__Problem description__:
Return the lines of the data below in which the string "false" occurs.

__Dataset entries__:
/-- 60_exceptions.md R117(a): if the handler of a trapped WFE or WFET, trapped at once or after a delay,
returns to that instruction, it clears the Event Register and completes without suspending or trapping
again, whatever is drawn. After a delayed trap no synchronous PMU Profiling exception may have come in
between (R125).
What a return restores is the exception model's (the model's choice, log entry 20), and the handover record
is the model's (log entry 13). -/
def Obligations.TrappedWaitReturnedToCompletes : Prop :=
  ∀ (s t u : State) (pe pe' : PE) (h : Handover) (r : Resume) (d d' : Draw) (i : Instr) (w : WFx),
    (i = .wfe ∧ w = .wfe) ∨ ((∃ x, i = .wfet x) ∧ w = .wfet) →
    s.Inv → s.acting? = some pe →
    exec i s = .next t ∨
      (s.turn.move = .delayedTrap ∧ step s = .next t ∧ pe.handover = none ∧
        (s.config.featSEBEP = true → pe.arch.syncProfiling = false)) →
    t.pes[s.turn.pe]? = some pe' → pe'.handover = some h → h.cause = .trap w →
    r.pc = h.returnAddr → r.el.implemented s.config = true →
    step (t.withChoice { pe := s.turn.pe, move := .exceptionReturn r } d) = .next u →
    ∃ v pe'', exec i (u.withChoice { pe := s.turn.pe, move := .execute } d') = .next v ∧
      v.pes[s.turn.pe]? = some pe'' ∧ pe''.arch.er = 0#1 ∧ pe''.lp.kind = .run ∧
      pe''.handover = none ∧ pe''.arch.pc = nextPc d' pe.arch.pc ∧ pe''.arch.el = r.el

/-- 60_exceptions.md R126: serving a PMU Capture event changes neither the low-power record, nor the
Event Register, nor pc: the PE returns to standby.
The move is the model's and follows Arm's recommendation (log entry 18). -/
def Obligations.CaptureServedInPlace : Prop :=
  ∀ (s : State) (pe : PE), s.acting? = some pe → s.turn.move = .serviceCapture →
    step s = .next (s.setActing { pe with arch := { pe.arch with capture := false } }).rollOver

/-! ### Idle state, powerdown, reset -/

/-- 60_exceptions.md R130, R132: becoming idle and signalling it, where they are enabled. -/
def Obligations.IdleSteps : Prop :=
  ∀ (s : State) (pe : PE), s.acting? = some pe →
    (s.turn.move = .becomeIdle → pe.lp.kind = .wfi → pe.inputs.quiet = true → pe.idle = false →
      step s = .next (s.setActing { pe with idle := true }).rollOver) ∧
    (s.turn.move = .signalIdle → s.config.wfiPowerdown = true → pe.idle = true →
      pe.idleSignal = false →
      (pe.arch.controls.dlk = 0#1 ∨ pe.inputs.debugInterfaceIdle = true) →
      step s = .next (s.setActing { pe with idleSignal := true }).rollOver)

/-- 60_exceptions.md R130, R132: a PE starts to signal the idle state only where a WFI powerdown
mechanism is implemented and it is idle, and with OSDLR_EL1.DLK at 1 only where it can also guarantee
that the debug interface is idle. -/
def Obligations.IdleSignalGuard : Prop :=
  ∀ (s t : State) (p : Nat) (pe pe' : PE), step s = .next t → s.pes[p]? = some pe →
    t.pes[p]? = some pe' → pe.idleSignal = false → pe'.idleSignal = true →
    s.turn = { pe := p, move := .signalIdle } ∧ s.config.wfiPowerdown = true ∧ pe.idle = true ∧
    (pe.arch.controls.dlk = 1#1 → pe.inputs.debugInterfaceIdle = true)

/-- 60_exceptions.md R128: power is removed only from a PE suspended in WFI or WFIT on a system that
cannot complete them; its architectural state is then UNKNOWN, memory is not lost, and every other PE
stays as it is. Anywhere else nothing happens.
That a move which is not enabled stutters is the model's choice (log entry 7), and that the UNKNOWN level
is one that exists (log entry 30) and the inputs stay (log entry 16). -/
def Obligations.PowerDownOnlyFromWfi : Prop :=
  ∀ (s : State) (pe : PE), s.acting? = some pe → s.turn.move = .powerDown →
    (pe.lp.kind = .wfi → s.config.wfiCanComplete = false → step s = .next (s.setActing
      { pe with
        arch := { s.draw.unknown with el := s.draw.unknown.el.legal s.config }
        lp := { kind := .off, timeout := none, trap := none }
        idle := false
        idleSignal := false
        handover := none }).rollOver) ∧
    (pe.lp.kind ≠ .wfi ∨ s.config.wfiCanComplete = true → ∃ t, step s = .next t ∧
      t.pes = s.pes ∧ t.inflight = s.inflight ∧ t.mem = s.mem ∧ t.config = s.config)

__Answer box__:
        (s.config.featSEBEP = true → pe.arch.syncProfiling = false)) →
    step s = .next (s.setActing { pe with arch := { pe.arch with capture := false } }).rollOver
    (s.turn.move = .becomeIdle → pe.lp.kind = .wfi → pe.inputs.quiet = true → pe.idle = false →
      pe.idleSignal = false →
    t.pes[p]? = some pe' → pe.idleSignal = false → pe'.idleSignal = true →
    (pe.lp.kind = .wfi → s.config.wfiCanComplete = false → step s = .next (s.setActing
        idle := false
        idleSignal := false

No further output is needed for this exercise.